Of the great anatomists of the 16th century, Sylvius (In Hipp. et Gal. phys. partem anatom. isagoge) described the valves of the veins; Vesalius (De humani corporis fabrica, 1542) ascertained that the septum between the right and left ventricles is complete, though he could not bring himself to deny the invisible pores which Galen’s system demanded. Servetus, in his Christianismi restitutio (1553), goes somewhat farther than his fellow-student Vesalius, and says: “Paries ille medius non est aptus ad communicationem et elaborationem illam; licet aliquid resudare possit”; and, from this anatomical fact and the large size of the pulmonary arteries he concludes that there is a communication in the lungs by which blood passes from the pulmonary artery to the pulmonary vein: “Eodem artificio quo in hepate fit transfusio a vena porta ad venam cavam propter sanguinem, fit etiam in pulmone transfusio a vena arteriosa ad arteriam venosam propter spiritum.” The natural spirit of the left side and the vital spirit of the right side of the heart were therefore, he concluded, practically the same, and hence two instead of three distinct spiritus should be admitted. It seems doubtful whether even Servetus rightly conceived of the entire mass of the blood passing through the pulmonary artery and the lungs. The transference of the spiritus naturalis to the lungs, and its return to the left ventricle as spiritus vitalis, was the function which he regarded as important. Indeed a true conception of the lesser circulation as a transference of the whole blood of the right side to the left was impossible until the corresponding transference in the greater or systematic circulation was discovered. Servetus, however, was the true predecessor of Harvey in physiology, and his claims to that honour are perfectly authentic and universally admitted.[3]

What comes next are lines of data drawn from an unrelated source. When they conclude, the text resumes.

-- One theorem after another: elaborated side by side they take a thread each, and memory with it.
set_option Elab.async false

/-! ### Well-formedness (WellFormed.lean) -/

theorem test_wf_guard : ([.nop 0 0 true, .add 0 0 true 1 2 3, .srd 0 0 true 1 0] : List Instr).all (fun i => !i.wf) = true ∧
    (Instr.nop 0 1 true).wf = true := by decide
theorem test_wf_rake : ([.nop 104 0 false, .add 104 0 false 1 2 3, .tend 104 0 false] : List Instr).all (fun i => !i.wf) = true ∧
    (Instr.nop 103 0 false).wf = true := by decide
theorem test_wf_zero_word : (Instr.add 0 0 false 0 0 0).wf = false ∧ (Instr.add 0 1 false 0 0 0).wf = true ∧
    (Instr.add 0 0 false 0 0 1).wf = true := by decide
theorem test_wf_signed_dword : (Instr.ld 0 0 false 1 2 false 3 true 0).wf = false ∧
    (Instr.ld 0 0 false 1 2 false 3 false 0).wf = true ∧ (Instr.ld 0 0 false 1 2 false 2 true 0).wf = true := by decide
theorem test_wf_lane : ([.vins 0 0 false 1 2 16 1, .vext 0 0 false 1 2 8 2, .vexts 0 0 false 1 2 4 3] : List Instr).all
      (fun i => !i.wf) = true ∧
    ([.vins 0 0 false 1 2 31 0, .vext 0 0 false 1 2 15 1, .vexts 0 0 false 1 2 3 3] : List Instr).all Instr.wf = true := by
  decide
theorem test_wf_system_register : ([.srd 0 0 false 1 0x005, .srd 0 0 false 1 0x021, .swr 0 0 false 1 0] : List Instr).all
      (fun i => !i.wf) = true ∧ (Instr.srd 0 0 false 1 0x020).wf = true := by decide
theorem test_wf_register_window : ([.registerWrite 0 0x002FFFFFFFFC 0, .registerWrite 0 0x003017000000 0,
      .unalignedAccess 0 0 false, .unimplementedAccess 0 0 false, .readClear 0 0, .pairLoRead 0 0, .pairHiRead 0 0,
      .pairLoWrite 0 0 0, .pairHiWrite 0 0 0] : List Instr).all (fun i => !i.wf) = true ∧
    (Instr.registerWrite 0 0x003000000000 0).wf = true ∧ (Instr.registerWrite 0 0x003016FFFFFC 0).wf = true := by decide
theorem test_wf_word_address : ([.memoryRead 0 16, .memoryRead 0 (2 ^ 48), .partialWrite 0 8 0 0, .wholeWordWrite 0 31 0,
      .accessTimeout 0 1 false, .dbgAp (2 ^ 48) false 0] : List Instr).all (fun i => !i.wf) = true ∧
    (Instr.memoryRead 0 (2 ^ 48 - 32)).wf = true := by decide
theorem test_wf_memory_unit : ([.injArm 0 true 146 0, .injArm 0 false 16 0, .bucketLeak true 146, .bucketLeak false 16,
      .eccCfgWrite 0 true 146 0, .eccCfgWrite 0 false 16 0] : List Instr).all (fun i => !i.wf) = true ∧
    ([.injArm 0 true 145 0, .bucketLeak false 15] : List Instr).all Instr.wf = true := by decide
theorem test_wf_bar : ([.barRead 65 0 0 4, .barRead 0 1 0 4, .barRead 0 0 (2 ^ 29 - 2) 4, .barRead 0 2 (2 ^ 35) 4,
      .barRead 0 4 (2 ^ 28) 4, .barRead 1 4 0 4, .barRead 1 0 (2 ^ 16) 4, .barRead 1 2 (2 ^ 30) 4, .barRead 0 0 0 0,
      .barRead 0 0 0 33, .barWrite 65 0 0 4 0 false] : List Instr).all (fun i => !i.wf) = true ∧
    ([.barRead 64 0 (2 ^ 16 - 4) 4, .barRead 0 2 (2 ^ 35 - 32) 32] : List Instr).all Instr.wf = true := by decide
theorem test_wf_token : ([.token 5 0x10000 0, .token 5 0x20000 0, .token 5 0x100000000 0, .armRequest 5 0x4000 0,
      .armRequest 5 0 0x50000000, .armRequest 5 0 0x80000000000000, .armRequest 5 0 0xC1000000000, .cancelRequest 5 0x4000,
      .cancelRequest 5 0x100000000] : List Instr).all (fun i => !i.wf) = true ∧
    ([.token 5 0xFF00FFFF 7, .armRequest 5 0x3FFF 0xBF040000000, .cancelRequest 5 0xFF003FFF] : List Instr).all Instr.wf = true := by
  decide
theorem test_wf_function : ([.vfFlr 0, .vfFlr 65, .doorbell 65 0, .doorbellDeliver 65, .msixHoldExpiry 65 0 false,
      .msixHoldExpiry 0 32 false, .msixHoldExpiry 1 1 false, .hostLinkChange 6 16 0, .hostLinkChange 5 17 0,
      .hostLinkChange 5 16 65, .ringEnable 65 0 0] : List Instr).all (fun i => !i.wf) = true ∧
    ([.vfFlr 64, .msixHoldExpiry 64 0 false, .msixHoldExpiry 0 31 false, .hostLinkChange 5 16 64] : List Instr).all Instr.wf = true := by
  decide
theorem test_wf_power_domain : (Instr.powerTransitionDone 148).wf = false ∧ (Instr.powerTransitionDone 147).wf = true ∧
    (Instr.feedLost 6 false).wf = false ∧ (Instr.feedGood 7).wf = false ∧ (Instr.feedGood 6).wf = true := by decide

theorem test_no_such_unit_1 : ([
    .illegalInstruction 104 0, .deviceLoadReturn 104, .storeFault 104, .taskCommit 104, .outboxDelivery 96,
    .watchdogFault 104, .selfCheckFailure 104 false, .imageLoadComplete 104, .positionLoadFailed 104 0,
    .resume 0 104 0, .flowRelease 1024, .flowSkip 1024, .bankFillComplete 146, .bankWakeComplete 146,
    .mcEnable 0 16 0, .mcInitComplete 16, .mcIntervalStart 16 0, .caParityError 16, .mcHalfWrite 0 16 0,
    .mcCalWrite 0 16 false 0, .rowPlan 64, .rowStart 16, .ctuEncode 64, .referenceFetchReturn 64,
    .inputRowRead 64, .rowCommit 64, .abandonPoint 64, .activate 16 0, .modify 16 0, .panStop 16 0, .picture 64 0,
    .rate 64 0, .pictureLate 64, .sluOpen 4 0 0, .sluOpen 0 8 0, .sluDecode 4 0 0, .sluDecode 0 8 0,
    .sluFlush 4 0 0, .sluFlush 0 8 0, .sluClose 4 0 0, .sluClose 0 8 0, .pictureOutput 4 0, .pictureOutput 0 8,
    .stageOut 8 0 0, .stageOut 0 8 0] : List Instr).all (fun i => !i.wf) = true := by decide

theorem test_no_such_unit_2 : ([
    .stageLayer 8 0 0, .stageLayer 0 8 0, .stageSig 8 0 0, .stageSig 0 8 0, .cmpCommit 8 0 0, .cmpCommit 0 8 0,
    .loadColour 8 0 0, .loadColour 0 8 0, .cmpPresent 8 0 0, .cmpPresent 0 8 0, .cmpBand 8 0 0, .cmpBand 0 8 0,
    .setTiming 4 0, .setPlane 4 0, .headStop 4 0, .headPresent 4 0, .frameBoundary 4, .activeLine 4,
    .scanFetchReturn 4 0, .scanFetchReturn 0 4, .scanLate 4 0, .scanLate 0 4, .teEdge 4 false, .teTimeout 4,
    .frameReceived 8 0 [] 0, .frameReceived 0 4 [] 0, .bandTimeout 1024 false, .ethLinkChange 8 0 false,
    .ethLinkChange 0 4 false, .ethModeWrite 0 8 0, .txRelease 8 0, .txRelease 0 512, .packetStart 8 0,
    .packetStart 0 4, .txPoisonAbort 8 0, .txPoisonAbort 0 4, .openQ 0 8 0, .closeQ 0 8 0, .gate 0 8 0,
    .srtpLoad 0 8 0, .gateListStart 8, .gateEntryChange 8, .queueSample 8, .txtsRead 0 8, .toutEnable 0 8 0] : List Instr).all (fun i => !i.wf) = true := by decide

theorem test_no_such_unit_3 : ([
    .toutEdge 8, .toutPulseEnd 8, .audioFrame 16 ⟨true, 0, []⟩, .audioLockLoss 16, .captureEnable 0 16 0,
    .captureDisable 0 16 0, .maskWrite 0 16 0, .playoutEnable 0 16 0, .playoutFrame 16, .dmaPcmd 32 0,
    .dmaSubmit 0 32 0, .dmaSubmitRead 32, .dmaStart 32, .dmaBeatDone 32, .dmaComplete 32, .dmaPaused 32,
    .dmaResumed 32, .dmaEnable 0 32 0, .dmaDisable 0 32 0, .laneModeWrite 0 16 0, .laneReady 16,
    .laneLock 16 0 false 0, .laneLock 0 4 false 0, .laneFirWrite 0 16 0 0, .laneFirWrite 0 0 4 0,
    .laneSleepWrite 0 16 0 0, .laneSleepWrite 0 0 4 0, .sdiCaptureEnable 0 13 0, .sdiCaptureEnable 0 16 0,
    .sdiCaptureDisable 0 13 0, .sdiCaptureDisable 0 16 0, .sdiLockAcquired 14 4 0, .sdiLockAcquired 13 0 0,
    .sdiLockAcquired 16 0 0, .sdiLockLoss 14 4 0, .sdiLockLoss 13 0 0, .sdiLockLoss 16 0 0,
    .sdiFrameStart 14 4 0 0, .sdiFrameStart 13 0 0 0, .sdiFrameStart 16 0 0 0, .sdiBandClose 14 4 [],
    .sdiBandClose 13 0 [], .sdiBandClose 16 0 [], .sdiRepeat 14 4, .sdiRepeat 13 0] : List Instr).all (fun i => !i.wf) = true := by decide

theorem test_no_such_unit_4 : ([
    .sdiRepeat 16 0, .msixHoldExpiry 65 0 false, .msixHoldExpiry 0 32 false, .chkEnable 0 32 0,
    .chkDisable 0 32 0, .chkBlockStart 32, .chkBlockEnd 32, .dbgAp 281474976710656 false 0, .tagEnable 0 104 0,
    .tagRecord 104 false, .doorbell 65 0, .doorbellDeliver 65, .vfFlr 65, .hostLinkChange 6 0 0,
    .hostLinkChange 0 17 0, .hostLinkChange 0 0 65, .ringEnable 65 0 0, .feedLost 6 false, .feedGood 7,
    .powerTransitionDone 148, .laneWakeComplete 16 0 false, .laneWakeComplete 0 4 false,
    .prbs31CheckerLock 16 0 [], .prbs31CheckerLock 0 4 []] : List Instr).all (fun i => !i.wf) = true := by decide

theorem test_last_unit_1 : ([
    .illegalInstruction 103 0, .deviceLoadReturn 103, .storeFault 103, .taskCommit 103, .outboxDelivery 95,
    .watchdogFault 103, .selfCheckFailure 103 false, .imageLoadComplete 103, .positionLoadFailed 103 0,
    .resume 0 103 0, .flowRelease 1023, .flowSkip 1023, .bankFillComplete 145, .bankWakeComplete 145,
    .mcEnable 0 15 0, .mcInitComplete 15, .mcIntervalStart 15 0, .caParityError 15, .mcHalfWrite 0 15 0,
    .mcCalWrite 0 15 false 0, .rowPlan 63, .rowStart 15, .ctuEncode 63, .referenceFetchReturn 63,
    .inputRowRead 63, .rowCommit 63, .abandonPoint 63, .activate 15 0, .modify 15 0, .panStop 15 0, .picture 63 0,
    .rate 63 0, .pictureLate 63, .sluOpen 3 7 0, .sluDecode 3 7 0, .sluFlush 3 7 0, .sluClose 3 7 0,
    .pictureOutput 3 7, .stageOut 7 7 0, .stageLayer 7 7 0, .stageSig 7 7 0, .cmpCommit 7 7 0, .loadColour 7 7 0,
    .cmpPresent 7 7 0, .cmpBand 7 7 0] : List Instr).all Instr.wf = true := by decide

theorem test_last_unit_2 : ([
    .setTiming 3 0, .setPlane 3 0, .headStop 3 0, .headPresent 3 0, .frameBoundary 3, .activeLine 3,
    .scanFetchReturn 3 3, .scanLate 3 3, .teEdge 3 false, .teTimeout 3, .frameReceived 7 3 [] 0,
    .bandTimeout 1023 false, .ethLinkChange 7 3 false, .ethModeWrite 0 7 0, .txRelease 7 511, .packetStart 7 3,
    .txPoisonAbort 7 3, .openQ 0 7 0, .closeQ 0 7 0, .gate 0 7 0, .srtpLoad 0 7 0, .gateListStart 7,
    .gateEntryChange 7, .queueSample 7, .txtsRead 0 7, .toutEnable 0 7 0, .toutEdge 7, .toutPulseEnd 7,
    .audioFrame 15 ⟨true, 0, []⟩, .audioLockLoss 15, .captureEnable 0 15 0, .captureDisable 0 15 0,
    .maskWrite 0 15 0, .playoutEnable 0 15 0, .playoutFrame 15, .dmaPcmd 31 0, .dmaSubmit 0 31 0,
    .dmaSubmitRead 31, .dmaStart 31, .dmaBeatDone 31, .dmaComplete 31, .dmaPaused 31, .dmaResumed 31,
    .dmaEnable 0 31 0, .dmaDisable 0 31 0] : List Instr).all Instr.wf = true := by decide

The way then to Harvey’s great work had been paved by the discovery of the valves in the veins, and by that of the lesser circulation—the former due to Sylvius and Fabricius, the latter to Servetus—but the significance of the valves was unsuspected and the fact of even the pulmonary circulation was not generally admitted in its full meaning.

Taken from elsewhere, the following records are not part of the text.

/-- round(exact(x + y)) (R95). -/
def FInfo.add (i : FInfo) (rm : RMode) (sat : Bool) (g : Nat) (x y : FVal) : Nat × FFlags :=
  match x, y with
  | .nan, _ => i.deliver rm sat g .nan
  | _, .nan => i.deliver rm sat g .nan
  | .inf s, .inf t => if s = t then i.deliverInf sat s else i.invalid
  | .inf s, .fin _ _ _ => i.deliverInf sat s
  | .fin _ _ _, .inf t => i.deliverInf sat t
  | .fin s m e, .fin t n f =>
    let r := dyAdd (signed s m) e (signed t n) f
    i.round rm sat g (realOf r.1 r.2 (if s = t then s else zeroNeg rm))

/-- round(exact(x · y)) (R95). -/
def FInfo.mul (i : FInfo) (rm : RMode) (sat : Bool) (g : Nat) (x y : FVal) : Nat × FFlags :=
  match x, y with
  | .nan, _ => i.deliver rm sat g .nan
  | _, .nan => i.deliver rm sat g .nan
  | .inf s, .inf t => i.deliverInf sat (s != t)
  | .inf s, .fin t m _ => if m = 0 then i.invalid else i.deliverInf sat (s != t)
  | .fin s m _, .inf t => if m = 0 then i.invalid else i.deliverInf sat (s != t)
  | .fin s m e, .fin t n f => i.round rm sat g ⟨s != t, m * n, e + f, false⟩

/-- A quotient m/n·2^e with at least 128 bits kept and the rest in `sticky`. -/
def quotient (neg : Bool) (m n : Nat) (e : Int) : Real' :=
  let sh := 128 + bitLen n
  let q := m * 2 ^ sh / n
  ⟨neg, q, e - sh, decide (m * 2 ^ sh % n ≠ 0)⟩

/-- round(exact(x / y)) with the cases of FDIV (R95). -/
def FInfo.div (i : FInfo) (rm : RMode) (sat : Bool) (g : Nat) (x y : FVal) : Nat × FFlags :=
  match x, y with
  | .nan, _ => i.deliver rm sat g .nan
  | _, .nan => i.deliver rm sat g .nan
  | .inf _, .inf _ => i.invalid
  | .inf s, .fin t _ _ => i.deliverInf sat (s != t)
  | .fin s _ _, .inf t => (i.signBit (s != t), 0)
  | .fin s m e, .fin t n f =>
    if n = 0 then (if m = 0 then i.invalid else ((i.deliverInf sat (s != t)).1, (i.deliverInf sat (s != t)).2 ||| flDZ))
    else if m = 0 then (i.signBit (s != t), 0)
    else i.round rm sat g (quotient (s != t) m n (e - f))

/-- The integer square root by trying bits k-1 down to 0. -/
def isqrtGo (n : Nat) : Nat → Nat → Nat
  | 0, r => r
  | k + 1, r => if (r + 2 ^ k) * (r + 2 ^ k) ≤ n then isqrtGo n k (r + 2 ^ k) else isqrtGo n k r

def isqrt (n : Nat) : Nat := isqrtGo n (bitLen n / 2 + 1) 0

/-- √(m·2^e) for m > 0 with at least 128 bits kept. -/
def rootOf (m : Nat) (e : Int) : Real' :=
  let (m, e) := if e % 2 = 0 then (m, e) else (m * 2, e - 1)
  let n := m * 2 ^ 256
  let r := isqrt n
  ⟨false, r, e / 2 - 128, decide (r * r ≠ n)⟩

/-- round(exact(√x)) (R95). -/
def FInfo.sqrt (i : FInfo) (rm : RMode) (sat : Bool) (g : Nat) : FVal → Nat × FFlags
  | .nan => i.deliver rm sat g .nan
  | .inf neg => if neg then i.invalid else i.deliverInf sat false
  | .fin neg m e =>
    if m = 0 then (i.signBit neg, 0) else if neg then i.invalid else i.round rm sat g (rootOf m e)

/-- 1/x (R112). -/
def FInfo.rcp (i : FInfo) (rm : RMode) (sat : Bool) (g : Nat) (x : FVal) : Nat × FFlags :=
  i.div rm sat g (.fin false 1 0) x

/-- 1/√x (R112): the root of the reciprocal, 256 bits of quotient under 128 bits of root. -/
def FInfo.rsq (i : FInfo) (rm : RMode) (sat : Bool) (g : Nat) : FVal → Nat × FFlags
  | .nan => i.deliver rm sat g .nan
  | .inf neg => if neg then i.invalid else (i.signBit false, 0)
  | .fin neg m e =>
    if m = 0 then ((i.deliverInf sat neg).1, (i.deliverInf sat neg).2 ||| flDZ)
    else if neg then i.invalid
    else
      -- m·2^e with e even: 1/√ = 2^(-e/2) · √(2^(2h)/m) / 2^h
      let (m, e) := if e % 2 = 0 then (m, e) else (m * 2, e - 1)
      let h := 160 + bitLen m
      let n := 2 ^ (2 * h) / m
      let r := isqrt n
      i.round rm sat g ⟨false, r, -(e / 2) - h, decide (r * r * m ≠ 2 ^ (2 * h))⟩

/-- Bits of precision of the transcendental functions. -/
def fxP : Nat := 640

/-- Product over the fraction bits of 2^(2^-i): r is 2^(2^-i) in fixed point, bits taken from bit k-1 of a fraction of `width` bits. -/
def exp2Go (frac : Nat) : Nat → Nat → Nat → Nat
  | 0, _, acc => acc
  | k + 1, r, acc =>
    let acc' := if bit frac k then acc * r / 2 ^ fxP else acc
    exp2Go frac k (isqrt (r * 2 ^ fxP)) acc'

/-- 2^x for a finite non-zero x = (-1)^neg·m·2^e (R112). Integers are exact; |x| at or above 2^12 is held at 2^12, far
beyond every format's range. -/
def exp2Real (neg : Bool) (m : Nat) (e : Int) : Real' :=
  let big := decide ((bitLen m : Int) + e > 12)
  if big then ⟨false, 1, if neg then -4096 else 4096, false⟩
  else if e ≥ 0 then ⟨false, 1, signed neg (m * 2 ^ e.toNat), false⟩
  else
    let w := (-e).toNat
    let x : Int := signed neg m
    let fl := x / (2 ^ w : Nat)
    let frac := (x % (2 ^ w : Nat)).toNat
    if frac = 0 then ⟨false, 1, fl, false⟩
    else ⟨false, exp2Go frac w (isqrt (2 * 2 ^ (2 * fxP))) (2 ^ fxP), fl - fxP, true⟩

def FInfo.exp2 (i : FInfo) (rm : RMode) (sat : Bool) (g : Nat) : FVal → Nat × FFlags
  | .nan => i.deliver rm sat g .nan
  | .inf neg => if neg then (i.signBit false, 0) else i.deliverInf sat false
  | .fin neg m e => i.round rm sat g (if m = 0 then ⟨false, 1, 0, false⟩ else exp2Real neg m e)

/-- Bits of log2 of a fixed-point number in [1, 2), by repeated squaring. -/
def log2Go : Nat → Nat → Nat → Nat
  | 0, _, acc => acc
  | k + 1, y, acc =>
    let y2 := y * y / 2 ^ fxP
    if y2 ≥ 2 ^ (fxP + 1) then log2Go k (y2 / 2) (2 * acc + 1) else log2Go k y2 (2 * acc)

/-- Fraction bits of log2 that are computed. -/
def fxL : Nat := 256

/-- log2 of m·2^e, m > 0 (R112): exact for a power of two, else the integer part plus fxL bits of the fraction, rounded down. -/
def log2Real (m : Nat) (e : Int) : Real' :=
  let k := bitLen m - 1
  let whole : Int := (k : Int) + e
  if m = 2 ^ k then ⟨decide (whole < 0), whole.natAbs, 0, false⟩
  else
    let fr := log2Go fxL (m * 2 ^ (fxP - k)) 0
    let t : Int := whole * 2 ^ fxL + fr
    -- t < log2·2^fxL < t + 1: a negative one has its magnitude between -(t+1) and -t
    if t < 0 then ⟨true, (-(t + 1)).toNat, -fxL, true⟩ else ⟨false, t.toNat, -fxL, true⟩

def FInfo.log2 (i : FInfo) (rm : RMode) (sat : Bool) (g : Nat) : FVal → Nat × FFlags
  | .nan => i.deliver rm sat g .nan
  | .inf neg => if neg then i.invalid else i.deliverInf sat false
  | .fin neg m e =>
    if m = 0 then ((i.deliverInf sat true).1, (i.deliverInf sat true).2 ||| flDZ)
    else if neg then i.invalid
    else i.round rm sat g (log2Real m e)

/-- Order of two values with -0 below +0, neither a NaN (R62): x < y. -/
def FVal.below : FVal → FVal → Bool
  | .inf s, .inf t => s && !t
  | .inf s, .fin _ _ _ => s
  | .fin _ _ _, .inf t => !t
  | .fin s m e, .fin t n f =>
    if m = 0 && n = 0 then s && !t
    else
      let d := dyAdd (signed s m) e (-(signed t n)) f
      decide (d.1 < 0)
  | _, _ => false

/-- Numeric x = y (R95): zeros are equal, a NaN equals nothing. -/
def FVal.eqNum : FVal → FVal → Bool
  | .inf s, .inf t => s = t
  | .fin s m e, .fin t n f => decide ((dyAdd (signed s m) e (-(signed t n)) f).1 = 0)
  | _, _ => false

/-- Numeric x < y (R95): false on a NaN, zeros equal. -/
def FVal.ltNum : FVal → FVal → Bool
  | .nan, _ => false
  | _, .nan => false
  | x, y => !FVal.eqNum x y && FVal.below x y

def FVal.isNan : FVal → Bool
  | .nan => true
  | _ => false

/-- A result as R62 delivers it: every NaN is the canonical one. -/
def FInfo.canon (i : FInfo) (x : Nat) : Nat := if (i.decode x).isNan then i.nanBits else x

/-- FMIN and FMAX on encodings (R95): the other operand when one is NaN, the canonical NaN when both are. -/
def FInfo.minmax (i : FInfo) (mx : Bool) (x y : Nat) : Nat :=
  let a := i.decode x
  let b := i.decode y
  if a.isNan && b.isNan then i.nanBits
  else if a.isNan then y else if b.isNan then x
  else if mx then (if FVal.below a b then y else x) else (if FVal.below b a then y else x)

/-- A finite value rounded to an integer, with whether it was inexact. -/
def roundInt (rm : RMode) (g : Nat) (x : Real') : Int × Bool :=
  let (k, inexact, up) := quantum rm g x 0
  (signed x.neg (if up then k + 1 else k), inexact)

/-- A value converted to an integer range [lo, hi] (R63). -/
def toInt (lo hi : Int) (rm : RMode) (g : Nat) : FVal → Int × FFlags
  | .nan => (0, flNV)
  | .inf neg => (if neg then lo else hi, flNV)
  | .fin neg m e =>
    let (r, inexact) := roundInt rm g ⟨neg, m, e, false⟩
    if r < lo then (lo, flNV) else if r > hi then (hi, flNV) else (r, if inexact then flNX else 0)

/-- An integer as a value. -/
def FVal.ofInt (x : Int) : FVal := .fin (decide (x < 0)) x.natAbs 0

/-- The exact product of two values and whether it is 0 · ∞ (R62). -/
def FVal.mulX : FVal → FVal → FVal × Bool
  | .nan, _ => (.nan, false)
  | _, .nan => (.nan, false)
  | .inf s, .inf t => (.inf (s != t), false)
  | .inf s, .fin t m _ => if m = 0 then (.nan, true) else (.inf (s != t), false)
  | .fin s m _, .inf t => if m = 0 then (.nan, true) else (.inf (s != t), false)
  | .fin s m e, .fin t n f => (.fin (s != t) (m * n) (e + f), false)

/-- The exact sum of two values and whether it is ∞ - ∞; an exact zero of terms of opposite sign takes the sign `zneg`. -/
def FVal.addX (zneg : Bool) : FVal → FVal → FVal × Bool
  | .nan, _ => (.nan, false)
  | _, .nan => (.nan, false)
  | .inf s, .inf t => if s = t then (.inf s, false) else (.nan, true)
  | .inf s, .fin _ _ _ => (.inf s, false)
  | .fin _ _ _, .inf t => (.inf t, false)
  | .fin s m e, .fin t n f =>
    let r := dyAdd (signed s m) e (signed t n) f
    let z := if s = t then s else zneg
    (.fin (if r.1 = 0 then z else decide (r.1 < 0)) r.1.natAbs r.2, false)

end Sys2Proof.Machine
end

In his treatise Harvey proves (1) that it is the contraction, not the dilatation, of the heart which coincides with the pulse, and that the ventricles as true muscular sacs squeeze the blood which they contain into the aorta and pulmonary artery; (2) that the pulse is not produced by the arteries enlarging and so filling, but by the arteries being filled with blood and so enlarging; (3) that there are no pores in the septum of the heart, so that the whole blood in the right ventricle is sent to the lungs and round by the pulmonary veins to the left ventricle, and also that the whole blood in the left ventricle is again sent into the arteries, round by the smaller veins into the venae cavae, and by them to the right ventricle again—thus making a complete “circulation”; (4) that the blood in the arteries and that in the veins is the same blood; (5) that the action of the right and left sides of the heart, auricles, ventricles and valves, is the same, the mechanism in both being for reception and propulsion of liquid and not of air, since the blood on the right side, though mixed with air, is still blood; (6) that the blood sent through the arteries to the tissues is not all used, but that most of it runs through into the veins; (7) that there is no to and fro undulation in the veins, but a constant stream from the distant parts towards the heart; (8) that the dynamical starting-point of the blood is the heart and not the liver.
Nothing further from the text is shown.